Characteristics of Text

Most large collections of text documents have similar statistical characteristics. It is helpful to know about these statistics, because:

they influence the effectiveness and efficiency of data structures used to index documents, and
many retrieval models rely on them.

Patterns of Term Occurrences

If the terms in a collection are ranked (r) by their frequency (f), they roughly fit the relation r_t * f_t = C, which is known as "Zipf's law". Different collections have different constants C, but in English text, C tends to be about N / 10, where N is the number of words in the collection.

p_r = f_r / N is the probablility that a randomly chosen term (with frequency f_r) will have rank r.

r * p_r = A, where A tends to be about 0.1 in English text.

Statistics from the TIME collection, a 1.6 MB collection of 423 short TIME magazine articles (245,412 term occurrences). Top 50 terms are:

Word	f_t	r_t p_r*	Word	f_t	r_t p_r*	Word	f_t	r_t p_r*
the	15861	0.065	it	1290	0.095	week	793	0.113
of	7239	0.059	from	1228	0.095	they	697	0.102
to	6331	0.077	but	1138	0.093	govern	687	0.104
a	5878	0.096	u	955	0.082	all	672	0.104
and	5614	0.114	had	940	0.084	year	672	0.107
in	5294	0.129	last	930	0.087	its	620	0.101
that	2507	0.072	be	915	0.089	britain	89	0.098
for	2228	0.073	have	914	0.093	when	579	0.099
was	2149	0.079	who	894	0.095	out	577	0.101
with	1839	0.075	not	882	0.097	would	577	0.103
his	1815	0.081	has	880	0.100	new	572	0.105
is	1810	0.089	an	873	0.103	up	559	0.105
he	1700	0.090	s	865	0.106	been	554	0.106
as	1581	0.090	were	848	0.107	more	540	0.106
on	1551	0.095	their	815	0.106	which	539	0.108
by	1467	0.096	are	812	0.109	into	518	0.106
at	1333	0.092	one	811	0.112

Statistics from the WSJ87 collection, a 131.6 MB collection of 46,449 newspaper articles (19 million term occurrences). Top 50 terms are:

Word	f_t	r_t p_r*	Word	f_t	r_t p_r*	Word	f_t	r_t p_r*
the	1130021	0.059	from	96900	0.092	or	54958	0.101
of	547311	0.058	he	94585	0.095	about	53713	0.102
to	516635	0.082	million	3515	0.098	market	52110	0.101
a	464736	0.098	year	90104	0.100	they	51359	0.103
in	390819	0.103	its	86774	0.100	this	50933	0.105
and	387703	0.122	be	85588	0.104	would	50828	0.107
that	204351	0.075	was	83398	0.105	u	49281	0.106
for	199340	0.084	company	3070	0.109	which	48273	0.107
is	152483	0.072	an	76974	0.105	bank	47940	0.109
said	148302	0.078	has	74405	0.106	stock	47401	0.110
it	134323	0.078	are	74097	0.109	trade	47310	0.112
on	121173	0.077	have	73132	0.112	his	47116	0.114
by	118863	0.081	but	71887	0.114	more	46244	0.114
as	109135	0.080	will	71494	0.117	who	42142	0.106
at	101779	0.080	say	66807	0.113	one	41635	0.107
mr	101679	0.086	new	64456	0.112	their	40910	0.108
with	101210	0.091	share	63925	0.114

Zipf's law implies that a term with f_t occurrences has rank approximately A * N / f_t.

Often, several terms will have the same frequency.
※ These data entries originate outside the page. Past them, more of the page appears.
-- ==== Sys2Proof/Machine/Ops.lean ====
section
/-! DEFINITION. The shared operations: sequencing, updates of State, memory, the bus, ports, the stack, taking an
interrupt and returning from it. -/

namespace Sys2Proof.Machine

/-! ## Sequencing -/

/-- Go on with `f` when `o` is a value; a fault or a refusal ends the step (00_scope.md R12 `raise`). -/
def andThen {α β : Type} (o : Host.Outcome α Fault Refusal) (f : α → Host.Outcome β Fault Refusal) :
    Host.Outcome β Fault Refusal :=
  match o with
  | .next x => f x
  | .fault r => .fault r
  | .refused r => .refused r

/-! ## Updates -/

def State.setPc (s : State) (v : Word) : State := { s with cpu := { s.cpu with pc := v } }
def State.setSp (s : State) (v : Word) : State := { s with cpu := { s.cpu with sp := v } }
def State.setFlags (s : State) (f : Flags) : State := { s with cpu := { s.cpu with flags := f } }
def State.setIe (s : State) (v : Bool) : State := { s with cpu := { s.cpu with ie := v } }
def State.setActive (s : State) (v : Bool) : State := { s with cpu := { s.cpu with active := v } }
def State.setMem (s : State) (m : Memory) : State := { s with mem := m }
def State.setHookAnswers (s : State) (v : Option (List (List Byte))) : State := { s with hookAnswers := v }
def State.setCalls (s : State) (v : List HostCall) : State := { s with calls := v }
def State.addEvent (s : State) (e : PortEvent) : State := { s with history := s.history ++ [e] }
def State.setResult (s : State) (v : CallResult) : State := { s with result := v }

/-- The end of an executed instruction: it returns `n` cycles (30_encoding.md R115). -/
def finish (n : Nat) (s : State) : Host.Outcome State Fault Refusal := .next (s.setResult (.cycles n))

/-! ## Memory as data (20_memory.md R74; log 7) -/

/-- The byte at address `a`. -/
def Memory.read : Memory → Nat → Byte
  | [], _ => Config.unlistedByte
  | cell :: rest, a => if cell.1 = a then cell.2 else Memory.read rest a

/-- The memory without an entry for address `a`. -/
def Memory.erase (m : Memory) (a : Nat) : Memory := m.filter fun cell => decide (cell.1 ≠ a)

/-- Puts an entry before the first entry of a higher address. -/
def Memory.insert : Memory → Nat → Byte → Memory
  | [], a, v => [(a, v)]
  | cell :: rest, a, v => if a < cell.1 then (a, v) :: cell :: rest else cell :: Memory.insert rest a v

/-- The memory with byte `v` at address `a`; writing what an unlisted address reads as removes the entry. -/
def Memory.write (m : Memory) (a : Nat) (v : Byte) : Memory :=
  if v = Config.unlistedByte then m.erase a else (m.erase a).insert a v

/-- The canonical form from address `low` on: addresses strictly rising and in range, no entry that says what an
unlisted address reads as. -/
def Memory.wfFrom (low : Nat) : Memory → Bool
  | [] => true
  | cell :: rest =>
    decide (low ≤ cell.1) && decide (cell.1 < Config.memorySize) && decide (cell.2 ≠ Config.unlistedByte)
      && Memory.wfFrom (cell.1 + 1) rest

/-- The canonical form of a memory. -/
def Memory.wf (m : Memory) : Bool := Memory.wfFrom 0 m

/-- Bytes written at consecutive addresses, the address taken modulo 2^16. -/
def Memory.writeBytes : Memory → Word → List Byte → Memory
  | m, _, [] => m
  | m, a, v :: rest => Memory.writeBytes (m.write a.toNat v) (a + 1) rest

/-- The byte at an address, as a claim reads it: no access is made. -/
def State.byteAt (s : State) (a : Word) : Byte := s.mem.read a.toNat

/-! ## The bus (20_memory.md R72, R76) -/

/-- BUS_ADMITS: does the board service this access? -/
def State.admits (s : State) (x : Access) : Bool := decide (x ∉ s.unserviced)

/-- MemRead(a, 1) (00_scope.md R11). -/
def memRead1 (a : Word) (s : State) : Host.Outcome Byte Fault Refusal :=
  if s.admits (.read a) then .next (s.byteAt a) else .fault (.busFault (.read a))

/-- MemWrite(a, 1, v). -/
def memWrite1 (a : Word) (v : Byte) (s : State) : Host.Outcome State Fault Refusal :=
  if s.admits (.write a v) then .next (s.setMem (s.mem.write a.toNat v)) else .fault (.busFault (.write a v))

/-- MemRead(a, 2): low byte first, high byte at a + 1 modulo 2^16 (R73). -/
def memRead2 (a : Word) (s : State) : Host.Outcome Word Fault Refusal :=
  andThen (memRead1 a s) fun lo => andThen (memRead1 (a + 1) s) fun hi => .next (concat hi lo)

/-- MemWrite(a, 2, v): low byte first (R73). -/
def memWrite2 (a : Word) (v : Word) (s : State) : Host.Outcome State Fault Refusal :=
  andThen (memWrite1 a (lowByte v) s) fun t => memWrite1 (a + 1) (highByte v) t

/-- PortIn(p): the board answers a free byte, and the transaction is recorded (R75). -/
def portIn (p : Byte) (s : State) : Host.Outcome (Byte × State) Fault Refusal :=
  if s.admits (.input p) then
    .next (Config.input p s.history, s.addEvent (.input p (Config.input p s.history)))
  else .fault (.busFault (.input p))

/-- PortOut(p, v): recorded as an event (R75). -/
def portOut (p v : Byte) (s : State) : Host.Outcome State Fault Refusal :=
  if s.admits (.output p v) then .next (s.addEvent (.output p v)) else .fault (.busFault (.output p v))

/-! ## The stack (43_stack.md R270, R271) -/

/-- `SP <- (SP - 2) mod 2^16; MemWrite(SP, 2, v)`. -/
def push16 (v : Word) (s : State) : Host.Outcome State Fault Refusal :=
  memWrite2 (s.cpu.sp - 2) v (s.setSp (s.cpu.sp - 2))

/-- `v <- MemRead(SP, 2); SP <- (SP + 2) mod 2^16; return v`. -/
def pop16 (s : State) : Host.Outcome (Word × State) Fault Refusal :=
  andThen (memRead2 s.cpu.sp s) fun v => .next (v, s.setSp (s.cpu.sp + 2))

/-! ## Taking an interrupt and returning (60_exceptions.md R386, R390) -/

/-- `code & 0xC7 = 0xC7`: the RST opcodes (R387). -/
def isRestartCode (code : Byte) : Bool := decide (code &&& 0xC7 = 0xC7)

/-- An accepted interrupt: IE <- 0; active <- 1; push16(pc); pc <- code & 0x38 (R386). DESIGN CHOICE (log 14): the spec
does not say what the call answers when the board does not service the push; the model ends it in that access's bus fault, as
R382 ends a step. -/
def takeInterrupt (code : Byte) (s : State) : Host.Outcome State Fault Refusal :=
  andThen (push16 s.cpu.pc ((s.setIe false).setActive true)) fun t =>
    .next (t.setPc ((code &&& 0x38).setWidth 16))

/-- `pc <- pop16()`: the return of RET, from a call and from an interrupt alike (R311, R390). -/
def returnFromStack (s : State) : Host.Outcome State Fault Refusal :=
  andThen (pop16 s) fun r => .next (r.2.setPc r.1)

end Sys2Proof.Machine
end

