/-- Bytes that start with `op` are too few for it, or begin with the encoding of an instruction. -/
theorem tooShort_or_encode_append (op : Byte) (more : List Byte) :
    more.length + 1 < instrLength op ∨ ∃ i rest, Row op i ∧ encode i ++ rest = op :: more := by
  obtain ⟨i, row⟩ := exists_row op
  cases row with
  | plain _ encodes length decodes =>
    exact .inr ⟨i, more, .plain i encodes length decodes, by simp [encodes]⟩
  | byteOperand f encodes length decodes =>
    match more with
    | [] => exact .inl (by simp [length])
    | b2 :: rest => exact .inr ⟨f b2, rest, .byteOperand f encodes length decodes b2, by simp [encodes]⟩
  | wordOperand f encodes length decodes =>
    match more with
    | [] | [_] => exact .inl (by simp [length])
    | b2 :: b3 :: rest =>
      exact .inr ⟨f (concat b3 b2), rest, .wordOperand f encodes length decodes _, by simp [encodes]⟩

theorem instrLength_mem : ∀ op, instrLength op = 1 ∨ instrLength op = 2 ∨ instrLength op = 3 := by decide

theorem decode_truncated {op : Byte} {more : List Byte} (h : more.length + 1 < instrLength op) :
    decode (op :: more) = .error (.truncated op) := by
  obtain hlen | hlen | hlen := instrLength_mem op
  · omega
  · match more with
    | [] => simp [decode, hlen]
    | _ :: _ => simp only [List.length_cons] at h; omega
  · match more with
    | [] | [_] => simp [decode, hlen]
    | _ :: _ :: _ => simp only [List.length_cons] at h; omega

/-- What decoding bytes that start with `op` can answer. -/
theorem decode_cons (op : Byte) (more : List Byte) :
    (more.length + 1 < instrLength op ∧ decode (op :: more) = .error (.truncated op)) ∨
    (instrLength op ≤ more.length + 1 ∧
      ∃ i rest, encode i ++ rest = op :: more ∧ decode (op :: more) = .ok (i, rest)) := by
  obtain hshort | ⟨i, rest, row, hbytes⟩ := tooShort_or_encode_append op more
  · exact .inl ⟨hshort, decode_truncated hshort⟩
  · refine .inr ⟨?_, i, rest, hbytes, hbytes ▸ row.decode_encode rest⟩
    have hlength := congrArg List.length hbytes
    rw [List.length_append, row.length_encode, List.length_cons] at hlength
    omega

/-! ## Decoding and encoding -/

/-- Settles O2, row by row. -/
theorem decodeInvertsEncode : Obligations.DecodeInvertsEncode := by
  unfold Obligations.DecodeInvertsEncode
  exact fun i rest => (row_opcodeOf i).decode_encode rest

/-- Settles O3: bytes that are not too short begin with an encoding, and that is what they decode to. -/
theorem encodeInvertsDecode : Obligations.EncodeInvertsDecode := by
  unfold Obligations.EncodeInvertsDecode
  intro bytes i rest h
  cases bytes with
  | nil => cases h
  | cons op more =>
    obtain ⟨-, hdecode⟩ | ⟨-, j, rest', hbytes, hdecode⟩ := decode_cons op more
    · rw [hdecode] at h
      cases h
    · rw [hdecode] at h
      cases h
      exact hbytes

theorem decode_eq_truncated_iff {bytes : List Byte} {op : Byte} :
    decode bytes = .error (.truncated op) ↔ bytes.head? = some op ∧ bytes.length < formatLength op := by
  cases bytes with
  | nil => simp [decode]
  | cons first more =>
    obtain ⟨hlength, hdecode⟩ | ⟨hlength, i, rest, -, hdecode⟩ := decode_cons first more
    all_goals rw [hdecode, List.head?_cons, List.length_cons, ← instrLength_eq_formatLength]
    · constructor
      · rintro ⟨⟩
        exact ⟨rfl, hlength⟩
      · rintro ⟨⟨⟩, -⟩
        rfl
    · constructor
      · rintro ⟨⟩
      · rintro ⟨⟨⟩, hshort⟩
        omega

theorem decode_eq_noBytes_iff {bytes : List Byte} : decode bytes = .error .noBytes ↔ bytes = [] := by
  cases bytes with
  | nil => simp [decode]
  | cons op more =>
    obtain ⟨-, hdecode⟩ | ⟨-, i, rest, -, hdecode⟩ := decode_cons op more
    all_goals simp [hdecode]

/-- Settles O4: what decodes is an encoding (O3), as long as its row says. -/
theorem decodeFailsOnlyOnMissingBytes : Obligations.DecodeFailsOnlyOnMissingBytes := by
  unfold Obligations.DecodeFailsOnlyOnMissingBytes
  refine fun bytes => ⟨decode_eq_noBytes_iff, fun op => decode_eq_truncated_iff, fun i rest h => ?_⟩
  rw [← encodeInvertsDecode bytes i rest h, List.length_append, (row_opcodeOf i).length_encode,
    instrLength_eq_formatLength]

/-- Settles O1: each word, decoded by evaluation. -/
theorem specWordsDecodeToTheirInstructions : Obligations.SpecWordsDecodeToTheirInstructions := by
  unfold Obligations.SpecWordsDecodeToTheirInstructions
  exact ⟨rfl, rfl, rfl, rfl, rfl, rfl, rfl, rfl, rfl, rfl, rfl⟩

/-! ## The undocumented values -/

theorem decodeOpcode_undocumented {op : Byte} (hop : op ∈ undocumentedOpcodes) (b2 b3 : Byte) :
    (decodeOpcode op b2 b3).documented = false := by
  simp only [undocumentedOpcodes, List.mem_cons, List.not_mem_nil, or_false] at hop
  obtain rfl | rfl | rfl | rfl | rfl | rfl | rfl | rfl | rfl | rfl | rfl | rfl := hop
  all_goals rfl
If the rank r_n is assigned to the last term of a group sharing the same frequency, then there are r_f terms that occur at least f times, and r_{f+1} terms that occur more than f+1 times. The number of terms that occur f times is therefore: I_f = r_f - r_{f+1} = AN/f - AN/(f+1) = AN/(f(f+1))

How many unique terms are in the collection? If there is at least one term that occurs only once, then by Zipf's law, AN / 1.

How many terms occur just once in the collection? AN / 2.
How many terms occur just twice in the collection? AN / 6 = 17%.
How many terms occur just three times? 8.3%.

Bibliography

Heaps, H. S. Information Retrieval: Computational and Theoretical Aspects. 1978.